Like the work as a whole, the translation caters to the Greekless reader by not printing the Greek original on which it is based; when the commentary that follows dwells on textual issues, these are expressed in transliteration or English (379 on 54.1). The commentary itself is predictably rich fare. The reader is constantly made aware of how the other ancient sources treat the same moment or theme, with insights into Plutarch’s literary choices, as with the Gordian knot (18.2-4), which ‘he could have done more with,’ preferring to delay a new instalment of personal drama until the next chapter, with its story of Philip the doctor.
Many readers will want to see how P. handles particular passages or topics, and, where there is modern debate, hope for insight into current directions of scholarly travel, not to mention the judgments of P. himself. This reviewer, for instance, turned to Plutarch’s treatment of Alexander’s so-called Persianising. P. maps Plutarch’s apparent approval of the political potential of this ‘policy,’ cautious at first but gaining in enthusiasm, although never as developed in the Life as in the two essays on Alexander’s Fortune, despite detail absent from the other Alexander-sources such as Alexander’s requirement that the Epigonoi, the 30,000 Asian boys to be trained in Macedonian warcraft, were also to be taught Greek (47.6). At one point (347) P. wonders if Plutarch ‘projects his own intellectual inclinations onto Alexander’s court’.
There is a comprehensive discussion of the thorny problem of exactly what Achaemenid clothing Alexander adopted and what it might have looked like, including (337) the meaning of mesoleukos, which P. takes (337, on 45.2) as a white stripe down the middle of a purple garment, ‘so not quite “purple shot through with white’’’ as in LSJ (and the new Cambridge Greek Lexicon). On obeisance, P. brings out all the nuance needed in weighing up what the authors of the ancient accounts, Plutarch included, might have thought was going on, what ‘Alexander himself intended or hoped for,’ and what light is shed by the counterpart of Caesar’s Lupercalia, ‘a similar hinge in the great man’s fortunes in the parallel Life’ (382 on Caes. 61.1-7).
The commentary ends with a fascinating discussion of whether the abrupt and ‘disappointing’ ending of the Life as we have it is as Plutarch intended. P. discusses modern theories and does not rule out that something has been lost. He gives (503) a translation of a passage in Zonaras, the twelfth-century Byzantine writer, a flashback to Alexander’s final days, but ‘hesitated to print the passage with the text’.
P.’s book is a tremendous achievement of deep scholarship.
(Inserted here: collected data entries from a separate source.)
-- ==== Sys2Proof/Machine/PageFormat.lean ====
section
/-! DEFINITION. The bytes of a media page: ciphertext and tags of its lines (R379, R380), codewords (R141, R142), headers (R144,
R145) and the stripe parity (R146, R147). -/

namespace Sys2Proof.Machine

/-! ## Lines (R379, R380) -/

/-- A line as media hold it: AES-256-XTS with the line's index PA[48:7] as the number of the data unit (R379). The low 256 bits of
the key encrypt the data, the high ones the tweak (assumption 9). -/
def mediaCipher (k : KeyVer) (line : Nat) (v : Line) : List Byte :=
  (xtsEncrypt ((leBytes 64 k.xts.toNat).map BitVec.toNat) line ((leBytes 128 v.toNat).map BitVec.toNat)).map (BitVec.ofNat 8)

/-- The tag of a line: 7 bytes over its ciphertext, its index, the write sequence of its stripe page and its KID (R380). -/
def lineTag (k : KeyVer) (cipher : List Byte) (line seq kid : Nat) : List Byte :=
  (kmac256 ((leBytes 32 k.tag.toNat).map BitVec.toNat)
    ((cipher ++ leBytes 8 line ++ leBytes 8 seq ++ leBytes 1 kid).map BitVec.toNat) 7 "VZ TAG").map (BitVec.ofNat 8)

/-- The line metadata: the KID in bits [7:0] and the tag above it (R142, R380). -/
def lineMeta (k : KeyVer) (cipher : List Byte) (line seq kid : Nat) : List Byte :=
  BitVec.ofNat 8 kid :: lineTag k cipher line seq kid

/-! ## Data pages (R141, R142) -/

/-- The line of a page that line `i` of the leaf in quarter `q` is, and the codeword that holds a page line (R141). -/
def pageLine (q i : Nat) : Nat := 32 * q + i

def pageUnit (n : Nat) : Nat := n / 4

/-- The piece in a quarter of a stripe page's data pages, and the leaf it holds there. -/
def Page.quarter (p : Page) (g : Nat) : Option (PageItem × Nat) :=
  (p.items.find? (fun i => (pieceQuarters i.piece).contains g)).map (fun i =>
    (i, match i.piece with
      | .folio f k => 16 * f + (g - 16 * k)
      | .leaf l _ _ => l
      | .note _ => 0))

/-- Some bytes of a list, zeros past its end. -/
def slice (l : List Byte) (off n : Nat) : List Byte := (List.range n).map (fun i => l.getD (off + i) 0)

/-- Line `n` of a data page and its metadata. Those of a note page are its notes, which have no part address, as they are; where
nothing lies they are 0 (assumption 9). -/
def State.pageLineBytes (s : State) (p : Page) (pos n : Nat) : List Byte × List Byte :=
  match p.quarter (4 * pos + n / 32) with
  | none => (List.replicate 128 0, List.replicate 8 0)
  | some (i, leaf) =>
    match i.piece with
    | .note _ => (slice (i.notes.flatMap Note.bytes) (128 * n) 128, List.replicate 8 0)
    | .folio _ _ | .leaf _ _ _ =>
      let line := 32 * leaf + n % 32
      let k := s.keyOf i.kid i.ver
      let c := mediaCipher k line (tget (fun _ => {}) i.lines line).data
      (c, lineMeta k c line p.seq i.kid)

/-- Codeword `k` of a data page: four lines, their metadata, and the parity of the media code (R142). -/
def State.dataCodeword (s : State) (p : Page) (pos k : Nat) : List Byte :=
  let l := (List.range 4).map (fun i => s.pageLineBytes p pos (4 * k + i))
  let body := l.flatMap (fun x => x.1) ++ l.flatMap (fun x => x.2)
  body ++ (List.range 64).map (fun i => Config.mediaCode body i)

/-! ## Parity (R146, R147) -/

/-- The position that a channel holds of a stripe page: 0 to 11 data, 12 to 15 parity (R146). -/
def memberPos (spn c : Nat) : Nat := (c + 28 - 4 * (spn % 4)) % 16

/-- The channel of parity `j` of a stripe page (R146). -/
def parityChan (spn j : Nat) : Nat := 4 * (spn % 4) + j

/-- Parity `j` of one byte of the twelve data positions (R147). -/
def parityByte (data : List Byte) (j : Nat) : Byte :=
  BitVec.ofNat 8 ((stripeCode.parity (data.map BitVec.toNat)).getD j 0)

/-- The byte at position `pos` of a stripe, rebuilt from the members that are not `gone`, at most four (R147). -/
def rebuildByte (members : List Byte) (gone : List Nat) (pos : Nat) : Byte :=
  BitVec.ofNat 8 (stripeCode.fill (members.map BitVec.toNat) gone pos)

/-- Codeword `k` of the page at a position. -/
def State.codeword (s : State) (p : Page) (pos k : Nat) : List Byte :=
  if pos < 12 then s.dataCodeword p pos k
  else
    let data := (List.range 12).map (fun d => s.dataCodeword p d k)
    (List.range 608).map (fun b => parityByte (data.map (fun l => l.getD b 0)) (pos - 12))

/-! ## Headers (R144, R145) -/

/-- The kind of a page at a position. -/
def Page.kindAt (p : Page) (pos : Nat) : Nat :=
  if 12 ≤ pos then 5
  else
    match (List.range 4).findSome? (fun q => p.quarter (4 * pos + q)) with
    | none => 4
    | some (i, _) =>
      match i.piece with
      | .folio _ _ => 1
      | .leaf _ _ _ => 2
      | .note _ => 3

/-- A quarter entry of a qmap: the leaf and its valid bit (R144). -/
def Page.qmapEntry (p : Page) (g : Nat) : List Byte :=
  match p.quarter g with
  | none => leBytes 6 0
  | some (i, leaf) =>
    match i.piece with
    | .note _ => leBytes 6 0
    | .folio _ _ | .leaf _ _ _ => leBytes 6 (leaf % 2 ^ 37 + 2 ^ 47)

/-- The qmap of a data position; a parity page has none. -/
def Page.qmap (p : Page) (pos : Nat) : List Byte :=
  if 12 ≤ pos then List.replicate 24 0 else (List.range 4).flatMap (fun q => p.qmapEntry (4 * pos + q))

/-- Bytes followed by their CRC-32C. -/
def withCrc (l : List Byte) : List Byte := l ++ leBytes 4 (crc32c l)

/-- The 96 bytes of a summary (R144). -/
def Page.summary (p : Page) (spn c : Nat) : List Byte :=
  let pos := memberPos spn c
  withCrc (layout 92
    [(0, leBytes 1 (p.kindAt pos)), (1, leBytes 1 (if p.reloc then 1 else 0)), (2, leBytes 1 pos),
     (3, leBytes 1 (p.wbands.getD c 0)), (4, leBytes 4 (spn % 2 ^ 28)), (8, leBytes 8 p.seq), (16, leBytes 8 p.epoch),
     (24, leBytes 8 p.wtime.toNat), (32, p.qmap pos)])

/-- The 800 bytes of a body: the qmaps of all data positions, the erase count of the member block, and their CRC (R145). -/
def Page.body (p : Page) (erases : Nat) : List Byte :=
  withCrc (layout 796 [(0, (List.range 12).flatMap p.qmap), (288, leBytes 4 erases)])

/-- The 1,024 bytes of a header area: each codeword with its header code (R141, R144, R145). -/
def Page.header (p : Page) (spn c erases : Nat) : List Byte :=
  let a := p.summary spn c
  let b := p.body erases
  a ++ (List.range 32).map (fun i => Config.headerCode a i) ++ b ++ (List.range 96).map (fun i => Config.headerCode b i)

/-! ## What a page is loaded with (R141, R158) -/

/-- Chunk `i` of the page that channel `c` holds of a stripe page: codewords 0 to 31, then the halves of the header area. -/
def State.pageChunk (s : State) (t spn c i : Nat) : List Byte :=
  match s.page t spn with
  | none => []
  | some p =>
    if i < 32 then s.codeword p (memberPos spn c) i
    else
      let m := (s.block t (spn / s.ppb t)).member c
      slice (p.header spn c (s.mblock t c m).erases) (512 * (i - 32)) 512

/-- The 20,480 bytes of a media page: the header area, then codewords 0 to 31 (R141). -/
def State.pageBytes (s : State) (t spn c : Nat) : List Byte :=
  s.pageChunk t spn c 32 ++ s.pageChunk t spn c 33 ++ (List.range 32).flatMap (fun k => s.pageChunk t spn c k)

end Sys2Proof.Machine
end

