-- ==== Sys2Proof/Machine/Lifecycle.lean ====
section
/-! DEFINITION. SENSOR_READ (R60), sensor enables (R440), the owner key, root keys and lifecycle (R433, R449, R455, R456),
tamper alarms and zeroize (R459 to R461). -/

namespace Sys2Proof.Machine

/-! ## SENSOR_READ -/

/-- m°C of a reading in steps of 0.125 °C, signed in 64 bits. -/
def milliC (eighths : Int) : Nat := (BitVec.ofInt 64 (125 * eighths)).toNat

/-- The result of SENSOR_READ for a sensor code, if there is one of that number: a junction in m°C, a rail monitor in mV (a free
reading, assumption 54) or a media target in m°C, a free value where no target answers. -/
def State.sensorResult (s : State) (t code : Nat) : Option Nat :=
  if code < 8 then some (milliC (s.sensor t code).reading)
  else if 16 ≤ code ∧ code < 32 then some (Config.railReading (256 * t + code) s.freeCtr).toNat
  else if 64 ≤ code ∧ code < 128 then
    let v := s.target t ((code - 64) / 4) (code % 4)
    some (if v.present then milliC v.temp else (Config.noReading (256 * t + code)).toNat)
  else none

def execSensorRead (c : Ctx) (tile sensor : Byte) (s : State) : Host.Outcome State Fault Refusal :=
  .next (s.command 0x42 srcCurator c (sensorReadParams tile sensor) (fun s =>
    if !s.hasTile tile.toNat then s.reply srcCurator c .unknown 0
    else
      match s.sensorResult tile.toNat sensor.toNat with
      | some v => (s.drawn 1).reply srcCurator c .done v
      | none => s.reply srcCurator c .param 0))

/-! ## Tokens in the mailbox -/

/-- The first `n` words of CUR_MB_BUF as one number, its first byte lowest (R432). -/
def State.mbValue (s : State) (n : Nat) : Nat :=
  (List.range n).foldr (fun i a => s.reg .curMbBuf 0 i + 2 ^ 32 * a) 0

/-- The length of a token (R457). -/
def tokenBytes : Nat := 2948

/-- A token is the one whose first 128 bytes are a number `w`. -/
def tokenReads (t : Token) (w : Nat) : Bool :=
  t.magic.toNat == bits w 31 0 && t.format.toNat == bits w 47 32 && t.purpose.toNat == bits w 55 48 &&
    t.signer.toNat == bits w 63 56 && t.serial.toNat == bits w 127 64 && t.number.toNat == bits w 191 128 &&
    t.state.toNat == bits w 199 192 && t.zeros == (bits w 255 200 == 0 && bits w 1023 512 == 0) &&
    t.bind.toNat == bits w 511 256

/-- A token is the payload of the mailbox request: none where the payload has another length (R432, R457). -/
def State.mbHolds (s : State) (t : Token) : Bool :=
  t.present == (s.cur.mailbox.len == tokenBytes) && (!t.present || tokenReads t (s.mbValue 32))

/-- A mailbox request with a token: its checks, then the body (R433, R457, R458). -/
def State.mbToken (t : Token) (purpose bind : Nat) (signer : Nat → Bool) (body : State → Status × Nat × State) (s : State) :
    Status × Nat × State :=
  if !t.present then (.token, 0, s)
  else
    match s.tokenFails t purpose bind signer with
    | some st => (st, 0, s)
    | none => body (s.useToken t)

/-- The low byte `n` of a binding. -/
def boundByte (t : Token) (n : Nat) : Nat := t.bind.toNat / 256 ^ n % 256

/-! ## SENSOR_DISABLE (R440) -/

/-- The enabled, working sensors of a tile but one. -/
def State.otherWorking (s : State) (t k : Nat) : Bool :=
  (List.range 8).any (fun j => j != k && (s.sensor t j).enabled && !(s.sensor t j).broken)

/-- A sensor's enable changes; a disabled sensor is no longer broken (R439). -/
def State.enableSensor (t k : Nat) (on : Bool) (s : State) : State :=
  let v := s.sensor t k
  (s.setSensor t k (if on then { v with enabled := true }
    else { v with enabled := false, broken := false, cause := 0, same := 0, refs := [], moved := false })).relevel t

/-- SENSOR_DISABLE once its token has passed. -/
def State.sensorSwitch (t k op : Nat) (s : State) : Status × Nat × State :=
  if !s.hasTile t then (.unknown, 0, s)
  else if 8 ≤ k ∨ 2 ≤ op then (.param, 0, s)
  else if op = 0 ∧ !s.otherWorking t k then (.state, 0, s)
  else if op = 1 ∧ (s.sensor t k).broken then (.state, 0, s)
  else (.done, bit (s.sensor t k).enabled 0, s.enableSensor t k (op == 1))

def execSensorDisable (port : Nat) (tok : Token) (s : State) : Host.Outcome State Fault Refusal :=
  withUnit (s.hasPort port) (fun s => s.mbRequest port 2 (s.mbHolds tok) (fun s =>
    s.mbToken tok 6 (tok.bind.toNat % 2 ^ 24) (fun n => s.commonSigner n)
      (fun s => s.sensorSwitch (boundByte tok 0) (boundByte tok 1) (boundByte tok 2)))) s

/-! ## Keys (R433, R449) -/

/-- The owner key is installed in OPEN only, and its signer's number starts again (R458). A payload that is no key of 68 bytes
is a parameter out of range (DESIGN CHOICE, assumption 98). -/
def State.setOwner (key : BitVec 544) (s : State) : Status × Nat × State :=
  if s.cur.lifecycle != .opened then (.lifecycle, 0, s)
  else if s.cur.mailbox.len != 68 then (.param, 0, s)
  else (.done, 0, { s with cur := { s.cur with ownerKey := some key, lastOwner := 0 } })

def execOwnerSet (port : Nat) (key : BitVec 544) (s : State) : Host.Outcome State Fault Refusal :=
  withUnit (s.hasPort port) (fun s => s.mbRequest port 4 (key.toNat == s.mbValue 17) (fun s => s.setOwner key)) s

/-- Whether root key `k` is the last one not revoked. -/
def State.lastRoot (s : State) (k : Nat) : Bool :=
  s.rootSigner k && !(List.range 4).any (fun j => j != k && s.rootSigner j)

/-- A root key's fuse is blown. -/
def State.revokeRoot (k : Nat) (s : State) : Status × Nat × State :=
  if 4 ≤ k then (.param, 0, s)
  else
    let r := s.cur.revoked ||| BitVec.ofNat 4 (2 ^ k)
    (.done, r.toNat, { s with cur := { s.cur with revoked := r } })

def execRootRevoke (port : Nat) (tok : Token) (s : State) : Host.Outcome State Fault Refusal :=
  withUnit (s.hasPort port) (fun s => s.mbRequest port 5 (s.mbHolds tok) (fun s =>
    let k := boundByte tok 0
    if tok.present && s.lastRoot k then (.state, 0, s)
    else s.mbToken tok 7 (tok.bind.toNat % 256) (fun n => s.rootSigner n && n != k) (fun s => s.revokeRoot k))) s

/-! ## Zeroize (R461) -/

/-- An entry whose media data can no longer be read (assumption 49). -/
def Entry.unread (v : Entry) : Entry :=
  match v.place with
  | .media _ _ _ => { v with place := .lost }
  | .unmapped | .split _ | .lost => v

/-- Data that only DDR5 held, in the clear no more, is lost with its keys. -/
def State.loseStaged (s : State) : State :=
  let s1 := s.cat.bufs.foldl (fun s b => s.setEntry b.leaf b.key { s.entry b.leaf b.key with place := .lost }) s
  { s1 with cat := { s1.cat with bufs := [], undo := [], notes := [] } }

/-- Zeroize: the next generation, every key slot, that of KID 0 too, and every tile's DDR5 keys cleared. Nothing written to
media before can be read. -/
def State.zeroize (s : State) : State :=
  let s1 : State := { s with
    cur := { s.cur with rootGen := min 63 (s.cur.rootGen + 1) }
    cry := { s.cry with
      kids := tset kidDefault (tmap kidDefault (fun _ v => { v with curKey := none, prevKey := none }) s.cry.kids) 0
        { tget kidDefault s.cry.kids 0 with curKey := some { xts := 0, tag := 0 }, prevKey := none }
      ddrKey := [], treeKey := [], oldKey := [] }
    cat := { s.cat with
      folios := tmap (fun _ => {}) (fun _ v => v.unread) s.cat.folios
      leaves := tmap (fun _ => {}) (fun _ v => v.unread) s.cat.leaves } }
  s1.loseStaged

/-! ## LIFECYCLE (R455, R456) -/

/-- The lifecycle moves: recorded as 0xB001. -/
def State.setLife (v : Life) (s : State) : State :=
  let s1 := s.annal 0 { code := 0xB001, addr := Life.code s.cur.lifecycle, value := Life.code v }
  { s1 with cur := { s1.cur with lifecycle := v } }

/-- The state a code names. -/
def lifeOf (n : Nat) : Life :=
  match n with
  | 0 => .blank
  | 1 => .opened
  | 2 => .sealed
  | _ => .scrapped

/-- The signers of a transition (R456); of a target that no transition reaches, any. -/
def State.lifeSigner (s : State) (target n : Nat) : Bool :=
  let owner := s.cur.ownerKey.isSome && n == ownerSigner
  match s.cur.lifecycle, lifeOf target with
  | .blank, .opened => s.rootSigner n
  | .opened, .sealed => owner
  | _, _ => owner || s.rootSigner n

/-- SEALED to OPEN: zeroize and FORMAT with spare FFh come before the reply, and the tiles draw new DDR5 keys. Where that FORMAT's
spare setting does not fit, user space is emptied all the same, but the part stays read-only and keeps its baselines (R188; DESIGN
CHOICE, assumption 98). -/
def State.reopen (s : State) : State :=
  let s1 := s.zeroize
  let s2 := s1.tileList.foldl (fun s t => s.newDdrKeys t) s1
  let s3 := if s2.settingFits then s2.formatPart 255 else s2.emptySpace.emptyKids
  ({ s3 with cur := { s3.cur with returns := s3.cur.returns + 1 } } : State).setLife .opened

/-- LIFECYCLE once its token has passed. -/
def State.moveLife (target : Nat) (s : State) : Status × Nat × State :=
  if 4 ≤ target then (.param, 0, s)
  else
    match s.cur.lifecycle, lifeOf target with
    | .blank, .opened => (.done, 1, ({ s with cur := { s.cur with rootGen := 1 } } : State).setLife .opened)
    | .opened, .sealed => (.done, 2, s.setLife .sealed)
    | .sealed, .opened =>
      if 31 ≤ s.cur.returns ∨ 63 ≤ s.cur.rootGen then (.state, 0, s) else (.done, 1, s.reopen)
    | .opened, .scrapped | .sealed, .scrapped => (.done, 3, (s.zeroize).setLife .scrapped)
    | _, _ => (.state, 0, s)

/-- A return to OPEN waits, as FORMAT does, for a rollback to end and for what is in flight (assumption 46). -/
def State.lifeWaits (s : State) (tok : Token) : Bool :=
  s.cur.lifecycle == .sealed && boundByte tok 0 == 1 && s.spaceBusy

def execLifecycle (port : Nat) (tok : Token) (s : State) : Host.Outcome State Fault Refusal :=
  withUnit (s.hasPort port) (fun s =>
    if s.lifeWaits tok then s
    else s.mbRequest port 1 (s.mbHolds tok) (fun s =>
      s.mbToken tok 1 (tok.bind.toNat % 256) (fun n => s.lifeSigner (boundByte tok 0) n)
        (fun s => s.moveLife (boundByte tok 0)))) s

/-! ## Tamper alarms (R459, R460) -/

/-- The level set for a sensor. -/
def State.tamperLevel (s : State) (k : Nat) : Nat := s.field .curTamperCfg 0 0 (2 * k + 1) (2 * k)

/-- The A1 trips of a sensor within the last second. -/
def State.recentA1 (s : State) (key : Nat) : Nat :=
  (s.cur.a1Trips.filter (fun e => e.1 == key && decide (s.now < e.2 + 1000000000))).length

/-- A3: zeroize, SCRAPPED, and the security halt. -/
def State.scrap (t : Nat) (s : State) : State :=
  let s1 := s.zeroize
  (if s1.cur.lifecycle == .scrapped then s1 else s1.setLife .scrapped).securityHalt 4 t 0

/-- A trip at its level, which the eighth A1 trip within 1 s raises to A2. -/
def State.trip (t k : Nat) (reading : DWord) (s : State) : State :=
  let key := 8 * t + k
  let first := s.tamperLevel k
  let level := if first = 1 ∧ 7 ≤ s.recentA1 key then 2 else first
  let s1 := s.annal t { code := 0x8002, addr := k, value := level, aux := reading.toNat }
  let s2 := s1.putField .curTamperStat 0 0 k k 1
  if level = 1 then
    ({ s2 with cur := { s2.cur with a1Trips := s2.cur.a1Trips ++ [(key, s2.now)] } } : State).bump .curAlarmA1 0 0
  else if level = 2 then s2.securityHalt 4 t 0
  else if level = 3 then s2.scrap t
  else s2

/-- Sensor 4 watches in SEALED only. -/
def execTamperTrip (tile sensor : Nat) (reading : DWord) (s : State) : Host.Outcome State Fault Refusal :=
  withUnit (s.hasTile tile && decide (sensor < 5)) (fun s =>
    if s.pwr.vaonOk && (sensor != 4 || s.cur.lifecycle == .sealed) then s.trip tile sensor reading else s) s

end Sys2Proof.Machine
end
Serious students of Alexander will find themselves constantly referring to it. In repeatedly bringing out the possibilities open to Plutarch as he made his compositional choices, P. leaves this reader more aware than ever that the study of Alexander scarcely counts as historiography in the modern sense. It is literary history in all its baffling, and often insoluble, complexity.